The drone sucked the blood from the man’s brain, teasing a hollow field-filament through the broken tissue, collecting the red fluid in a little transparent bulb. A second filament tube spun-knit the torn tissue back together. It sucked more blood to decrease the man’s blood pressure, used its effector to alter the settings in the appropriate glands, so that the pressure would not grow so great again for a while. It sent a narrow tube of field over to a small sink under the window, jetting the excess blood down the drain hole, then briefly turning on the tap. The blood flushed away, gurgling.

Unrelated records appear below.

-- ==== Sys2Proof/Machine/MatrixUnit.lean ====
section
/-! DEFINITION. The steps of the matrix unit (spec/24 R380–R385). The unit taking each of these steps is a core: the one
whose queue the command heads. -/

namespace Sys2Proof.Machine

/-- R381: the steps of a command. -/
def totalSteps (c : Cmd) : Nat :=
  match cmdOp c with
  | 1 => cmdKb c.words
  | 2 => cmdKb c.words + 1
  | 3 => 64
  | 4 => 64
  | _ => 1

/-- Replace the head command of a core. -/
def setHeadCmd (s : State) (core : Nat) (c : Cmd) : State := modCore s core (fun x => { x with cmds := c :: x.cmds.drop 1 })

/-- R380: the head command of a core is ready. -/
def cmdReady (s : State) (core : Nat) (c : Cmd) : Bool :=
  let ws := c.words
  let w4 := wordAt ws 4
  (fifoOperands ws).all (fun p => let f := fifoRead s (clusterOfCore core) p.1
                                  !f.valid || f.consThreads || p.2 ≤ fifoFilled f)
    && (!bit w4 63 || phasePassed (barRead s (barWordKey core w4)).phase (fld w4 59 56))
    && (touchedTiles c.fmt ws).all (fun t => isTileE s core t)

/-- R380: no ready head of the cluster was accepted earlier. -/
def isEarliest (s : State) (core : Nat) (c : Cmd) : Bool :=
  (List.range 8).all (fun i =>
    let o := clusterOfCore core * 8 + i
    match (coreAt s o).cmds with
    | d :: _ => o == core || (coreAt s o).stop != .running || !cmdReady s o d || c.seq ≤ d.seq
    | [] => true)

/-- R385: the queue stops by ownership. c.tval of ACC_OWNED (R276): the old tag's ASID, context and core, and the tile. -/
def ownedStop (s : State) (core : Nat) (c : Cmd) (t : Nat) (old : AccTag) : State :=
  let s := setStop s core .owned
  if issuerGone s c.tag then postOnce s 0 (.accWriteback (clusterOfCore core) t)
  else pendIssuer s c.tag
    { cause := cAccOwned, badva := enginePtr 0,
      tval := BitVec.ofNat 64 ((old.asid * 64 + old.core % 8 * 8 + old.ctx) * 65536 + t) }

/-- The tiles that a command names at issue. -/
def namedTiles (c : Cmd) : List Nat :=
  if cmdOp c = 6 then [] else cmdTile c.words :: (if isPair c.fmt c.words then [cmdTile c.words + 1] else [])

/-- R384: tag a free tile; load it from its image when the issuer's mask has it and the command reads it. -/
def takeTile (s : State) (core : Nat) (c : Cmd) (t : Nat) : Hw Unit :=
  let cl := clusterOfCore core
  match tagOf s cl t with
  | some _ => .ok () s
  | none =>
    let tagged : State → State := fun s =>
      modIssuerMask (setTag s cl t (some c.tag)) c.tag (fun m => m ||| tileBit t)
    if (issuerMask s c.tag &&& tileBit t) != 0 && (cmdOp c == 1 || cmdOp c == 4) then
      match engineRead s c.tag.asid (c.tag.image + BitVec.ofNat 64 (16384 * t)).toNat 16384 with
      | .retry => .retry
      | .fault cause s => .fault cause s
      | .ok bs s => .ok () (tagged (putRaw s (keyAcc cl t 0) bs))
    else .ok () (tagged s)

def takeTiles (s : State) (core : Nat) (c : Cmd) : List Nat → Hw Unit
  | [] => .ok () s
  | t :: ts =>
    match takeTile s core c t with
    | .ok _ s => takeTiles s core c ts
    | x => x

/-- R384: a load that fails leaves the named tiles, and the issuer's mask, as they were in `old`. -/
def untakeTiles (old s : State) (cl : Nat) (g : AccTag) (tiles : List Nat) : State :=
  modIssuerMask (tiles.foldl (fun u t => setTag (putRaw u (keyAcc cl t 0) (memBytes old.mem (keyAcc cl t 0) 16384)) cl t (tagOf old cl t)) s) g
    (fun _ => issuerMask old g)

/-- R182: the recalls that the images of the named tiles need before they are loaded. -/
def askImages (s : State) (c : Cmd) (tiles : List Nat) : State :=
  tiles.foldl (fun t i => askNames t c.tag.asid false (piecesOf (c.tag.image + BitVec.ofNat 64 (16384 * i)).toNat 16384)) s

/-- R400: an accspill from this core of a tile that the command names is not done; the command waits for it. -/
def spillBefore (s : State) (core : Nat) (c : Cmd) : Bool :=
  (clusterAt s (clusterOfCore core)).spills.any (fun x => x.core == core && (namedTiles c).contains x.tile)

/-- R384: issue the head command. -/
def issueCmd (s : State) (core : Nat) (c : Cmd) (again : Instr) : State :=
  let cl := clusterOfCore core
  match (fifoOperands c.words).find? (fun p => let f := fifoRead s cl p.1
                                              !f.valid || f.consThreads) with
  | some p => faultCmd s core c 0x04 p.1
  | none =>
    if spillBefore s core c then postIn s 16 core again
    else match (namedTiles c).find? (fun t => match tagOf s cl t with
        | some g => !sameTag g c.tag
        | none => false) with
    | some t => (match tagOf s cl t with
      | some g => ownedStop s core c t g
      | none => s)
    | none =>
      match takeTiles s core c (namedTiles c) with
      | .retry => postIn (askImages s c (namedTiles c)) 16 core again
      | .fault cause u => faultCmd (untakeTiles s u cl c.tag (namedTiles c)) core c 0x08 cause
      | .ok _ s =>
        let s := modCluster s cl (fun x => { x with executing := some core })
        post (setHeadCmd s core { c with begun := true, opened := true }) core again

/-- R127, R211: what stops a step: a T tile, or a poisoned word. -/
def stepFault (s : State) (core : Nat) (c : Cmd) : Option (Nat × Nat) :=
  match (touchedTiles c.fmt c.words).find? (fun t => !isTileE s core t) with
  | some t => some (0x0A, t)
  | none =>
    let imgs : List (Word × Nat) :=
      if cmdOp c = 1 ∨ cmdOp c = 2 then
        [(wordAt c.words 1, imageSize (fmtA c.fmt) (cmdKb c.words)), (wordAt c.words 2, imageSize (fmtB c.fmt) (cmdKb c.words))]
      else if cmdOp c = 3 then [(wordAt c.words 1, loadSize c.words)] else []
    if !s.poison.isEmpty && imgs.any (fun p => (List.range (p.2 / 8)).any (fun i =>
        s.poison.contains (operandKey s core p.1 (8 * i)))) then some (0x07, 0)
    else none

/-- After a step: the next one, or the completion once every engine commit is complete (R382). -/
def stepDone (s : State) (core : Nat) (c : Cmd) (again : Instr) : State :=
  let c := { c with done := c.done + 1 }
  let s := setHeadCmd s core c
  if c.done < totalSteps c then post s core again
  else if c.commits = 0 then post s core .commandComplete
  else s

/-- R380–R384: what a sequencer does with the command of opcode `op` at the head of the core's queue: retire it when it
was refused, issue it when it is ready, or run its next step. -/
def matrixStep (s : State) (op : Nat) (run : State → Nat → Cmd → State) : State :=
  let core := s.cur
  let cl := clusterOfCore core
  match (coreAt s core).cmds with
  | [] => s
  | c :: _ =>
    if (coreAt s core).stop != .running then s
    else if c.refused then retireRefused s core c
    else if cmdOp c != op then s
    else if !c.begun then
      (if (clusterAt s cl).executing.isSome || !cmdReady s core c || !isEarliest s core c then s
       else issueCmd s core c (opName op))
    else if c.done ≥ totalSteps c then s
    else match stepFault s core c with
      | some (reason, detail) => faultCmd s core c reason detail
      | none => run s core c

/-- R378: MMA. -/
def execMma (s : State) : Res :=
  .next (matrixStep s 1 (fun s core c => stepDone (mmaStep s core c c.done) core c .mma))

/-- R378, R381: MMAZ; step 0 zeroes. -/
def execMmaz (s : State) : Res :=
  .next (matrixStep s 2 (fun s core c =>
    stepDone (if c.done = 0 then zeroTile s core c else mmaStep s core c (c.done - 1)) core c .mmaz))

/-- R378: MLOAD, a row each step. -/
def execMload (s : State) : Res := .next (matrixStep s 3 (fun s core c => stepDone (loadRow s core c c.done) core c .mload))

/-- R383: one row of an MSTORE to global memory: its elements, and an MX type's two scales. -/
def storeGlobal (s : State) (core : Nat) (c : Cmd) (row : List Byte × List Byte) : State :=
  let ws := c.words
  let stride : Int := (BitVec.ofNat 32 (fld (wordAt ws 3) 31 0)).toInt
  let va := (wordAt ws 2 + BitVec.ofInt 64 (stride * c.done)).toNat
  let sc := (wordAt ws 7 + BitVec.ofNat 64 (2 * c.done)).toNat
  let w6 := wordAt ws 6
  let bar := if bit w6 63 then some (barWordKey core w6) else none
  let items := piecesOf va row.1.length ++ (if row.2.isEmpty then [] else piecesOf sc row.2.length)
  match engineWrite s c.tag.asid (some core) none bar items (row.1 ++ row.2) 0 with
  | .retry => postIn (askNames s c.tag.asid true items) 16 core .mstore
  | .fault cause s' => faultCmd s' core c 0x08 cause
  | .ok k s' => stepDone s' core { c with commits := c.commits + k } .mstore

/-- R383: MSTORE, a row each step. -/
def execMstore (s : State) : Res :=
  .next (matrixStep s 4 (fun s core c =>
    let row := storeRow s core c c.done
    let w1 := wordAt c.words 1
    if fld w1 63 62 = 1 then storeGlobal s core c row
    else
      let base := fld w1 17 0
      let t := storeType c.words
      let n := row.1.length
      let s := putRaw s (keyScratch core (base + n * c.done)) row.1
      let s := if eMx t then putRaw s (keyScratch core (base + 64 * n + 2 * c.done)) row.2 else s
      stepDone s core c .mstore))

/-- R378: MZERO. -/
def execMzero (s : State) : Res := .next (matrixStep s 5 (fun s core c => stepDone (zeroTile s core c) core c .mzero))

/-- R378: MFENCE. -/
def execMfence (s : State) : Res := .next (matrixStep s 6 (fun s core c => stepDone s core c .mfence))

/-- R382: everything that takes effect together at a completion. -/
def completeCmd (s : State) (core : Nat) (c : Cmd) : State :=
  let cl := clusterOfCore core
  let ws := c.words
  let s := popCmd s core
  let s := if issuerHere s c.tag then modCtx s (8 * core + c.tag.ctx) (fun x => { x with ticket := cmdTicket ws })
    else modSaved s (issuerSaved c.tag) (fun x => { x with ticket := cmdTicket ws })
  let s := if cmdKeep ws then s else flipTiles s core (touchedTiles c.fmt ws)
  let s := (fifoOperands ws).foldl (fun t p => fifoAdvance t cl p.1 p.2 false) s
  let s := if cmdRelease ws then
      (namedTiles c).foldl (fun t x => modIssuerMask (setTag t cl x none) c.tag (fun m => m &&& ~~~tileBit x)) s
    else s
  let w6 := wordAt ws 6
  let s := if bit w6 63 then
      let p := barArrive s (barWordKey core w6)
      if p.2 then p.1 else cmdFaulted p.1 c 0x11 0xFF
    else s
  kick (wakeCluster s cl) cl

def execCommandComplete (s : State) : Res :=
  match (coreAt s s.cur).cmds with
  | c :: _ =>
    if c.begun && totalSteps c ≤ c.done && c.commits = 0 then .next (completeCmd s s.cur c) else .next s
  | [] => .next s

/-- R385: queues of the cluster that ownership stopped go on when their issuer has retired. -/
def restartOwned (s : State) (cl : Nat) : State :=
  kick ((List.range 8).foldl (fun t i =>
    let core := cl * 8 + i
    match (coreAt t core).cmds with
    | c :: _ => if (coreAt t core).stop == .owned && issuerGone t c.tag then restart t core else t
    | [] => t) s) cl

/-- R400, steps 2 and 3: the tile is free or carries the tag of the context that executed accspill: nothing; else it goes to `va`, or
nowhere, and is free. None: it must be tried again. -/
def spillFor (s : State) (cl : Nat) (x : AccSpill) : Option State :=
  match tagOf s cl x.tile with
  | none => some s
  | some g =>
    if g.asid == x.asid && g.core == x.core && g.ctx == x.ctx then some s
    else if x.va = 0 then some (setTag s cl x.tile none)
    else spillTo s cl x.tile x.asid x.va.toNat g

/-- R385, R400: once no executing command touches the tile, the unit writes it away and frees it: for the accspill that came first, or
for a queue whose issuer has retired. -/
def execAccWriteback (cl tile : Nat) (s : State) : Res :=
  let again : Res := .next (postIn s 16 0 (.accWriteback cl tile))
  if executingTouches s cl tile then again
  else match (clusterAt s cl).spills.find? (fun x => x.tile == tile) with
    | some x => (match spillFor s cl x with
      | none => again
      | some t => .next (restartOwned (modCluster t cl (fun y => { y with spills := y.spills.erase x })) cl))
    | none => match spillTile s cl tile with
      | none => again
      | some t => .next (restartOwned t cl)

/-- R400: accspill at the commit of its chunk. -/
def accspillAt (s : State) (l tile : Nat) (va : Word) : State :=
  let cl := clusterOf l
  let x : AccSpill := { tile := tile, asid := asidOf (ctxAt s l), core := coreOf l, ctx := l % 8, va := va }
  post (modCluster s cl (fun y => { y with spills := y.spills ++ [x] })) 0 (.accWriteback cl tile)

/-- R385: the issuer of the head command of a core's queue has retired after ownership stopped the queue: the old tile is written away. -/
def issuerRetired (s : State) (core : Nat) : State :=
  let cl := clusterOfCore core
  match (coreAt s core).cmds with
  | [] => s
  | c :: _ =>
    if (coreAt s core).stop != .owned || !issuerGone s c.tag then s
    else match (namedTiles c).find? (fun t => (tagOf s cl t).any (fun g => !sameTag g c.tag)) with
      | some t => postOnce s 0 (.accWriteback cl t)
      | none => restart s core

/-- R402, TASK_HANG: the queue of the hung context's core stops at its next step boundary: every command that has not begun retires
without effect and without a fault, whoever issued it (DEDUCED, log 81), and the executing command ends there and completes. -/
def hangQueue (s : State) (l : Nat) : State :=
  let core := coreOf l
  let s := modCore s core (fun x => { x with cmds := x.cmds.map (fun c =>
    if c.opened then { c with begun := true, done := totalSteps c } else { c with refused := true }) })
  let s := match (coreAt s core).cmds with
    | c :: _ => if c.begun && c.commits = 0 then post s core .commandComplete else s
    | [] => s
  if (coreAt s core).stop == .running then kick s (clusterOf l) else restart s core

end Sys2Proof.Machine
end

‘The man you know as Cheradenine Zakalwe -‘

Facing it by facing it, that’s all I ever did; Staberinde, Zakalwe; the names hurt, but how else could I-

‘- is the man who took my brother’s name just as he took my brother’s life, just as he took my sister’s life -‘

But she-

‘- He was the commander of the Staberinde. He is the Chairmaker. He is Elethiomel.’

Livueta Zakalwe walked out, closing the door behind her.

Sma turned, face almost bloodless, to look at the body of the man lying on the bed… while Skaffen-Amtiskaw worked on, engrossed in its struggle to make good.

* * *

Epilogue

* * *

Dust, as usual, followed them, though the young man said several times he thought it might rain. The old man disagreed and said the clouds over the mountains were deceptive. They drove on through the deserted lands, past blackened fields and the shells of cottages and the ruins of farms and the burned villages and the still smoking towns, until they came to the abandoned city. In the city they drove resoundingly through the wide empty streets, and once took the vehicle crashing and careering up a narrow alley crammed with bare market stalls and rickety poles supporting tattered shade-cloths, demolishing it all in a fine welter of splintering wood and wildly flapping fabric.